# My crossiants rose :)



## Samenderya (May 12, 2006)

hello guys, 
how are u ? oh i am so happy , first my yeast rose, then my dough rose... and then my crossiants rose heheh yuppy ....
i used the second recipe and took care with all the thing u guys had told me about the yeast, water , salt and sugar stuff.. u know the mistake was mine previously...they said warm water in the ingrediants and i warmed the water ,... but i live in a very warm cpountry , the temp here is 35 degree cesius and at times 40 degree... so u see normal water is considerably warm. this time si used thermometer and monitered the temp and u know what the yeast rose.. i mean it rose so much it got out of the small bowl !
i also used sugar water to dissolve yeast .. and finally in the end i stuffedmy criossants with cheese and jam !
they just tasted like the ones i hused to have in safeway when i was young.
my only problem was with the butter ... u see i told u its pretty hot here , and i don't hace any ac in the kitchen..so as soon as i take out the butter it starts melting and when i had to put the butter and flour frozen square slab in the dough and roll it out .. my butter ozzed out ...all creamy and melted ... how can i avoid that .
apart from that its great , now a couple of more times i need to practice and i would peefect it !
but it's all thanx to u guys... hey this forum rocks!

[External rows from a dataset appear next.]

-- ==== Sys2Proof/Machine/Ops.lean ====
section
/-!
DEFINITION. The named operations over the controller record (reads, the one internal writer), the output sinks, the
request slot, faults (spec/60_exceptions.md R500), state transfer of the command FSM (spec/47_command_fsm.md R430, R452),
and HALT, the block's exception entry and its return (60 R504, R507; 47 R449).

An operation that reaches an `UNMODELLED` condition sets `tl.unmodelled`; TICK then ends in that fault (log entry 13).
-/

namespace Sys2Proof.Machine

/-! ### The record as a map from numbers to words -/

/-- The word of register `n`; 0 when it is not listed. -/
def RegFile.get : RegFile → Nat → Word
  | [], _ => 0
  | (k, v) :: rest, n => bif Nat.beq k n then v else RegFile.get rest n

/-- The record with register `n` at `w`, in canonical form. -/
def RegFile.put : RegFile → Nat → Word → RegFile
  | [], n, w => bif w == 0 then [] else [(n, w)]
  | (k, v) :: rest, n, w =>
    bif Nat.blt k n then (k, v) :: RegFile.put rest n w
    else bif Nat.beq k n then (bif w == 0 then rest else (n, w) :: rest)
    else bif w == 0 then (k, v) :: rest else (n, w) :: (k, v) :: rest

/-! ### Reads -/

/-- The word of register number `n` (`x[n]`, 00 R9). -/
def State.word (s : State) (n : Nat) : Word := RegFile.get s.regs n

/-- An `f32` register. -/
def State.f (s : State) (r : Reg) : F32 := ⟨s.word r.num⟩

/-- An integer register. -/
def State.i (s : State) (r : Reg) : I32 := s.word r.num

/-- A `bool` register, and any test of a code for 1. -/
def State.flag (s : State) (r : Reg) : Bool := s.word r.num == 1

/-- A frame or vector register, by its handle (element 0 first). -/
def State.vec (s : State) (r : Nat → Reg) : Vec2 := ⟨s.f (r 0), s.f (r 1)⟩

/-! ### Writes -/

/-- An `UNMODELLED` condition (60 R505): the first one is kept. -/
def State.poison (s : State) (why : Fault) : State :=
  { s with tl := { s.tl with unmodelled := match s.tl.unmodelled with | some f => some f | none => some why } }

/-- The storing of a value with the side effect of 10 R57 item 5: a write to `fsm_state` also writes `fsm_phase <- 0`. -/
def State.store (s : State) (n : Nat) (w : Word) : State :=
  { s with regs := bif Nat.beq n 464 then (s.regs.put 464 w).put 465 0 else s.regs.put n w }

/-- `r.name <- w`, the one internal writer: a value a host write would be refused is `UNMODELLED` (10 R57). -/
def State.set (s : State) (r : Reg) (w : Word) : State :=
  bif r.kind.legal w then s.store r.num w else s.poison .illegalInternalWrite

/-- The bits a computed NaN has in a register: a NaN pattern that nothing constrains (40 R170, log entry 4). -/
def nanOf (b : Word) : Word := bif F32.isNaN ⟨b⟩ then b else F32.nan.bits

/-- `r.name <- v` for a computed real: a NaN takes drawn bits. -/
def State.setF (s : State) (r : Reg) (v : F32) : State :=
  bif v.isNaN then { s.set r (nanOf (Config.nanBits s.draws)) with draws := s.draws + 1 } else s.set r v.bits

/-- `r.name <- r.other`: a move keeps the bits, a NaN's too (log entry 25). -/
def State.copy (s : State) (r other : Reg) : State := s.set r (s.word other.num)

/-- `r.name <- flag`. -/
def State.setFlag (s : State) (r : Reg) (b : Bool) : State := s.set r (Flag.word b)

/-- `r.F <- v` for a computed frame or vector. -/
def State.setVec (s : State) (r : Nat → Reg) (v : Vec2) : State := (s.setF (r 0) v.v0).setF (r 1) v.v1

/-- `r.F <- r.other` for a frame. -/
def State.copyVec (s : State) (r other : Nat → Reg) : State := (s.copy (r 0) (other 0)).copy (r 1) (other 1)

/-- `r.name <- 0` for each register of a list. -/
def State.clear (s : State) : List Reg → State
  | [] => s
  | r :: rs => (s.set r 0).clear rs

/-- `r.F <- (1, 0)`. -/
def State.unitFrame (s : State) (r : Nat → Reg) : State := (s.set (r 0) F32.one.bits).set (r 1) 0

/-- `r.counter <- sat(r.counter + 1)` (40 R171). -/
def State.count1 (s : State) (r : Reg) : State := s.set r (I32.satInc (s.i r))

/-- Continue with a defined value, or reach an `UNMODELLED` condition. -/
def State.bindOr (s : State) (why : Fault) (v : Option α) (k : α → State) : State :=
  match v with
  | some a => k a
  | none => s.poison why

/-! ### Outputs (60 R517) -/

/-- A new host operation: the outputs of the previous one are gone, unless it belongs to the same guarded group. -/
def State.startOp (s : State) : State := if s.guardOpen then s else { s with out := Outputs.none }

/-- The refusal mark (30 R146, 48 R488): no register changes, nothing is emitted. -/
def State.refuse (s : State) (why : RefusedOp) : State :=
  { s with out := { s.out with refused := s.out.refused ++ [why] }, refusals := s.refusals + 1 }

/-- The response of a REG_READ (48 R482). -/
def State.respond (s : State) (w : Word) : State :=
  { s with out := { s.out with responses := s.out.responses ++ [w] } }

/-- The call `set_duty(a, b, c)` of the duty sink. -/
def State.callDuty (s : State) (d : Legs I32) : State :=
  { s with
    tl := { s.tl with emitted := true }
    out := { s.out with sinks := s.out.sinks ++ [.duty d.a d.b d.c] }
    bridge := { s.bridge with duty := some d } }

/-- The call `set_z(m)` of the Z sink. -/
def State.callZ (s : State) (m : Word) : State :=
  { s with
    out := { s.out with sinks := s.out.sinks ++ [.z m] }
    bridge := { s.bridge with z := some m } }

/-- `LOWSIDE`: `config_IFB` ∈ {AB_LOWSIDE, ABC_LOWSIDE} (46). -/
def State.lowside (s : State) : Bool := s.word Reg.config_IFB.num == 2 || s.word Reg.config_IFB.num == 3

/-- `classify()` for one leg (46 R406). -/
def State.classifyLeg (s : State) (i : Nat) : State :=
  let res := s.i Reg.pwm_resolution
  let cz := s.i Reg.clearance_zone
  let v := s.i (Reg.vsi_DC i)
  ((s.setFlag (Reg.vsi_CF i) (Flag.clearance res cz v)).setFlag (Reg.vsi_IF i)
    (Flag.current s.lowside res cz v)).setFlag (Reg.vsi_UF i) (Flag.voltage res cz v)

/-- `classify()` (46 R406). -/
def State.classify (s : State) : State := ((s.classifyLeg 0).classifyLeg 1).classifyLeg 2

/-- A count the duty sink takes: in `[0, pwm_resolution]` (30 R134). -/
def State.dutyOk (s : State) (d : I32) : Bool := (0 : I32).sle d && d.sle (s.i Reg.pwm_resolution)

/-- A free number as a count of `[0, pwm_resolution]`; every count is reached. -/
def State.drawnCount (s : State) (n : Nat) : I32 := BitVec.ofNat 32 (n % ((s.i Reg.pwm_resolution).toNat + 1))

/-- Three free counts. -/
def State.drawnDuty (s : State) (d : Legs Nat) : Legs I32 := ⟨s.drawnCount d.a, s.drawnCount d.b, s.drawnCount d.c⟩

/-- `emit_duty(a, b, c)` (46 R407). -/
def State.emitDuty (s : State) (d : Legs I32) : State :=
  if !(s.dutyOk d.a && s.dutyOk d.b && s.dutyOk d.c) then s.poison .dutyOutOfRange
  else if s.tl.emitted then s.poison .dutyTwice
  else ((((s.callDuty d).set (Reg.vsi_DC 0) d.a).set (Reg.vsi_DC 1) d.b).set (Reg.vsi_DC 2) d.c).classify

/-- The flags of leg `i` held in Z (46 R408). -/
def State.zFlags (s : State) (m : Word) (i : Nat) : State :=
  if m.getLsbD i then
    ((s.setFlag (Reg.vsi_IF i) true).setFlag (Reg.vsi_UF i) true).setFlag (Reg.vsi_CF i) false
  else s

/-- `emit_z(m)` (46 R408). -/
def State.emitZ (s : State) (m : Word) : State :=
  (((((s.callZ m).set Reg.vsi_Z m).zFlags m 0).zFlags m 1).zFlags m 2)

/-! ### The command FSM's transfers (47 R430, R452) -/

/-- `enter_state(q)`. -/
def State.enterState (s : State) (q : FsmState) : State :=
  (((s.set Reg.fsm_state q.code).set Reg.fsm_phase 0).set Reg.tm_value 0).set Reg.tm_end 0

/-- `next_phase(p, n)`. -/
def State.nextPhase (s : State) (p n : I32) : State :=
  ((s.set Reg.fsm_phase p).set Reg.tm_value 0).set Reg.tm_end n

/-- The new `tm_value` of `count()` has reached `tm_end`. -/
def State.timeUp (s : State) : Bool := (s.i Reg.tm_end).sle (I32.satInc (s.i Reg.tm_value))

/-- `if count(): done()`. -/
def State.countThen (s : State) (done : State → State) : State :=
  if s.timeUp then done (s.count1 Reg.tm_value) else s.count1 Reg.tm_value

/-! ### Requests and faults -/

/-- `REQ(q)`, the request latch (48 R487). -/
def State.request (s : State) (q : FsmState) : State :=
  if s.word Reg.fsm_req.num = FsmState.halt.code ∧ q ≠ .halt then s else s.set Reg.fsm_req q.code

/-- A HALT is requested, latched or running (60 R500 `underway`). -/
def State.haltUnderway (s : State) : Bool :=
  s.word Reg.fsm_req.num == FsmState.halt.code || s.tl.faultLatch || s.word Reg.fsm_state.num == FsmState.halt.code

/-- The first part of `raise`: the first fault wins while a HALT is underway (60 R500). -/
def State.recordErrno (s : State) (code : Errno) : State :=
  if s.word Reg.fsm_errno.num = Errno.ok.code ∨ s.haltUnderway = false then s.set Reg.fsm_errno code.code else s

/-- `raise Fault(code)`, taking the block's exception (60 R500): the cause is recorded and HALT requested. `early` says
that the caller runs in steps S1..S5. -/
def State.raise (s : State) (code : Errno) (early : Bool) : State :=
  if !s.params.haltSameTick && early then
    { s.recordErrno code with tl := { (s.recordErrno code).tl with faultLatch := true } }
  else (s.recordErrno code).set Reg.fsm_req FsmState.halt.code

/-- `apply_deferred_fault_request()`, step S9 (60 R500). -/
def State.applyDeferred (s : State) : State :=
  if s.tl.faultLatch then s.set Reg.fsm_req FsmState.halt.code else s

/-! ### HALT: the exception's handler entry and the return from it (60 R504, R507; 47 R449) -/

/-- The registers of `loops_reset()` (47 R450). -/
def loopRegs : List Reg :=
  [Reg.i_track_D, Reg.i_track_Q, Reg.i_integral_D, Reg.i_integral_Q, Reg.i_sp_D, Reg.i_sp_Q, Reg.weak_D, Reg.s_track,
    Reg.s_iQ, Reg.x_track]

/-- `loops_reset()` (47 R450). -/
def State.loopsReset (s : State) : State := s.clear loopRegs

/-- HALT phase 0: the outputs are de-energized and the settle timer is armed. -/
def State.haltEntry (s : State) : State :=
  (((((((s.set Reg.lu_mode LuMode.disabled.code).emitDuty ⟨0, 0, 0⟩).emitZ 7).loopsReset).set Reg.kalman_pending 0).set
    Reg.hfi_inject 0)).nextPhase 1 (s.i Reg.tm_halt_pause)

/-- HALT phase 1: the return to IDLE when the settle timer ends. -/
def State.haltReturn (s : State) : State := s.countThen (·.enterState .idle)

/-- `REG_WRITE(reg, v)` (48 R483): refused, or stored with the side effects of 10 R57. -/
def State.hostWrite (s : State) (n : Nat) (v : Word) : State :=
  if Reg.mayHold n v then s.store n v else s.refuse (.illegalValue n v)

end Sys2Proof.Machine
end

thank u , me love u guys sooo much 
Samenderya


----------



## urmaniac13 (May 12, 2006)

I am so glad that your croissants worked out, I am sooo envious!!  And you worked hard for it, you deserve a batch of delicious croissants, which you got, ooh hoo!!

It must be hard working in such a hot kitchen... can you take the kneading board to the room where a conditioner is, and do the work with the butter?  Or maybe you can keep the board in the fridge and chill the board itself, that may help keeping the butter colder and solider...


----------